Parallelism between the human mystic and dogs comes through a fascinating statement attributed by ʿAṭṭār to Abū Yazīd who is said, on another occasion, to have met and conversed with a dog: “You are unclean outwardly […] I am inwardly unclean. Come, let us work together, that through our united efforts we may both become clean.”Footnote 86 This statement illustrates that each side, human and non-human, suffers shortcomings and that only unity and connectedness can guarantee spiritual salvation for both.
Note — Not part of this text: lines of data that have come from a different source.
/-- An idle moment. -/
theorem State.idle_owns {s : State} (h : s.owns) : s.idle.owns := by
  unfold State.idle
  split
  · rename_i hp
    unfold State.idleRunning
    repeat' split
    · exact (State.settle_calm h hp).owns
    · exact State.operate_owns_of_kept h _ (fun u => by simp)
    · exact State.operate_owns_of_kept h _ (fun u => by simp)
    · exact State.operate_owns_of_kept h _ (fun u => by simp)
    · exact State.operate_owns h _ (fun u hu => State.finishFill_calm hu)
    · refine ⟨State.ownership_congr h.1 rfl rfl rfl ?_, h.2⟩
      simp [State.tick, Store.holder, Option.map_map, Function.comp_def]
  · exact h
  · rename_i k hp
    split
    · exact State.leaveReset_owns h
    · have hc := h.2.2.2 (by rw [hp]; simp)
      exact ⟨State.ownership_congr h.1 rfl rfl rfl rfl, h.2.1, h.2.2.1, fun _ => hc⟩

/-- Every command keeps who holds what. -/
theorem exec_owns {c : Instr} {s t : State} (h : exec c s = .next t) (ho : s.owns) : t.owns := by
  cases c with
  | outputFrameStart first mid =>
    simp only [exec, execOutputFrameStart] at h
    split at h <;> cases h
    · rename_i hp
      exact State.takeDueStart_owns (State.takeExpiry_calm (State.takeTimeouts_calm ho hp)) first mid
    · exact ho
    · exact ho
  | channelTimeout ch =>
    simp only [exec, execChannelTimeout] at h
    split at h <;> cases h
    · rename_i hp
      exact State.takeTimeout_owns ho hp ch
    · exact ho
    · exact ho
  | openReq ch q p =>
    cases h
    exact State.operate_owns ho _ (fun u hu => State.deliver_calm hu _ _ _ _ (actOpen_ownership ch p) (by simp) (by simp))
  | openFill ch q p =>
    cases h
    exact State.operate_owns ho _ (fun u hu => State.deliver_calm hu _ _ _ _ (actOpen_ownership ch p) (by simp) (by simp))
  | data ch q p =>
    cases h
    exact State.operate_owns ho _ (fun u hu => State.deliver_calm hu _ _ _ _ (actData_ownership ch p) (by simp) (by simp))
  | close ch q p =>
    cases h
    exact State.operate_owns ho _ (fun u hu => State.deliver_calm hu _ _ _ _ (actClose_ownership ch p) (by simp) (by simp))
  | abort ch q p =>
    cases h
    exact State.operate_owns ho _ (fun u hu => ⟨State.takeAbort_ownership hu.1 ch q, by simpa using hu.2.1, by simpa using hu.2.2⟩)
  | commit ch q p =>
    cases h
    exact State.operate_owns ho _ (fun u hu => State.deliver_calm hu _ _ _ _ (actCommit_ownership p) (by simp) (by simp))
  | cancel ch q p =>
    cases h
    exact State.operate_owns ho _ (fun u hu => State.deliver_calm hu _ _ _ _ (actCancel_ownership p) (by simp) (by simp))
  | revert ch q p =>
    cases h
    exact State.operate_owns ho _ (fun u hu => State.deliver_calm hu _ _ _ _ (actRevert_ownership p) (by simp) (by simp))
  | read ch q p =>
    cases h
    refine State.operate_owns ho _ (fun u hu => State.deliver_calm hu _ _ _ _ (fun v hv => ?_) (by simp) (by simp))
    unfold actRead withBlock
    split <;> exact hv
  | status ch q p =>
    cases h
    refine State.operate_owns ho _ (fun u hu => State.deliver_calm hu _ _ _ _ (fun v hv => ?_) (by simp) (by simp))
    unfold actStatus
    split <;> exact hv
  | setParam ch q p =>
    cases h
    refine State.operate_owns ho _ (fun u hu => State.deliver_calm hu _ _ _ _ (fun v hv => ?_) (by simp) (by simp))
    refine State.ownership_congr hv ?_ ?_ ?_ ?_ <;>
      (unfold actSetParam withBlock setParamOf State.setParam; dsimp only; repeat' split) <;> simp
  | resetChannels ch q p =>
    cases h
    exact State.operate_owns ho _ (fun u hu => State.deliver_calm hu _ _ _ _ (actReset_ownership p) (by simp) (by simp))
  | resetState ch q p =>
    cases h
    exact State.operate_owns ho _ (fun u hu => State.deliver_calm hu _ _ _ _ (actReset_ownership p) (by simp) (by simp))
  | unknownRequest ch q k p =>
    cases h
    exact State.operate_owns ho _ (fun u hu => State.deliver_calm hu _ _ _ _ (fun v hv => hv) (by simp) (by simp))
  | fillStep =>
    cases h
    exact State.operate_owns ho _ (fun u hu => State.stepFill_calm hu)
  | fillCompletion =>
    cases h
    exact State.operate_owns ho _ (fun u hu => State.endFill_calm hu)
  | powerOnReset pulse =>
    simp only [exec, execPowerOnReset] at h
    cases h
    split
    · exact State.holdReset_owns s
    · unfold State.shortPulse
      dsimp only
      split
      · exact State.holdReset_owns _
      · exact ho
  | resetnRelease =>
    cases h
    exact State.releaseReset_owns ho
  | leaveReset =>
    cases h
    exact State.leaveReset_owns ho
  | idle =>
    cases h
    exact State.operate_owns ho _ (fun u hu => hu)
  | packetDiscard code =>
    cases h
    exact State.operate_owns_of_kept ho _ (fun u => by simp)
  | frameStart n =>
    cases h
    exact State.operate_owns_of_kept ho _ (fun u => by simp)
  | line number pixels =>
    cases h
    exact State.operate_owns_of_kept ho _ (fun u => by simp)
  | frameEnd n count flags =>
    cases h
    exact State.operate_owns_of_kept ho _ (fun u => by simp)
  | lossTimerExpiry =>
    simp only [exec, execLossTimerExpiry] at h
    split at h <;> cases h
    · unfold State.expireLoss
      split
      · exact State.takeExpiry_owns ho
      · exact State.operate_owns_of_kept ho _ (fun u => by simp)
    · exact ho
    · exact ho
  | fallbackTimerExpiry =>
    cases h
    exact State.operate_owns_of_kept ho _ (fun u => by simp)
  | emitLine =>
    cases h
    exact State.operate_owns_of_kept ho _ (fun u => by simp)
  | messageCompletion =>
    cases h
    exact State.operate_owns_of_kept ho _ (fun u => by simp)

end Sys2Proof.Machine
end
Sufis, sensitive to the human being’s moral decline and withdrawal from the path of God, were thereby motivated to adopt a solitary life of roving. They found refuge in nature and animals; they strove to live in unity and harmony with the universe being one of God’s ultimate marvels and manifestations of beauty. This unity and harmony would be unattainable if animals remained deprived of the ability to be pious. That is why Sufis strove to make a room in their cosmic image of the universe for animals being active worshippers of God.

Conclusion

This article sheds additional light on the broad question of Islam’s approach towards animals by exploring the dynamic and multifaceted role they play in early Sufi narratives. Far from treating animals as mere subordinate beings, early Sufi literature – from anecdotal accounts and parables to biographical dictionaries – reveals a rich tapestry in which animals serve as allegories, narrative devices and, at times, as active practitioners of piety. Such texts showcase a variety of creatures, including domestic animals like dogs, horses and birds, as well as wild beasts encountered in the deserts and wilderness. These diverse portrayals underscore the recurring theme of animals as both mirrors and partners in the mystic’s journey towards divine union.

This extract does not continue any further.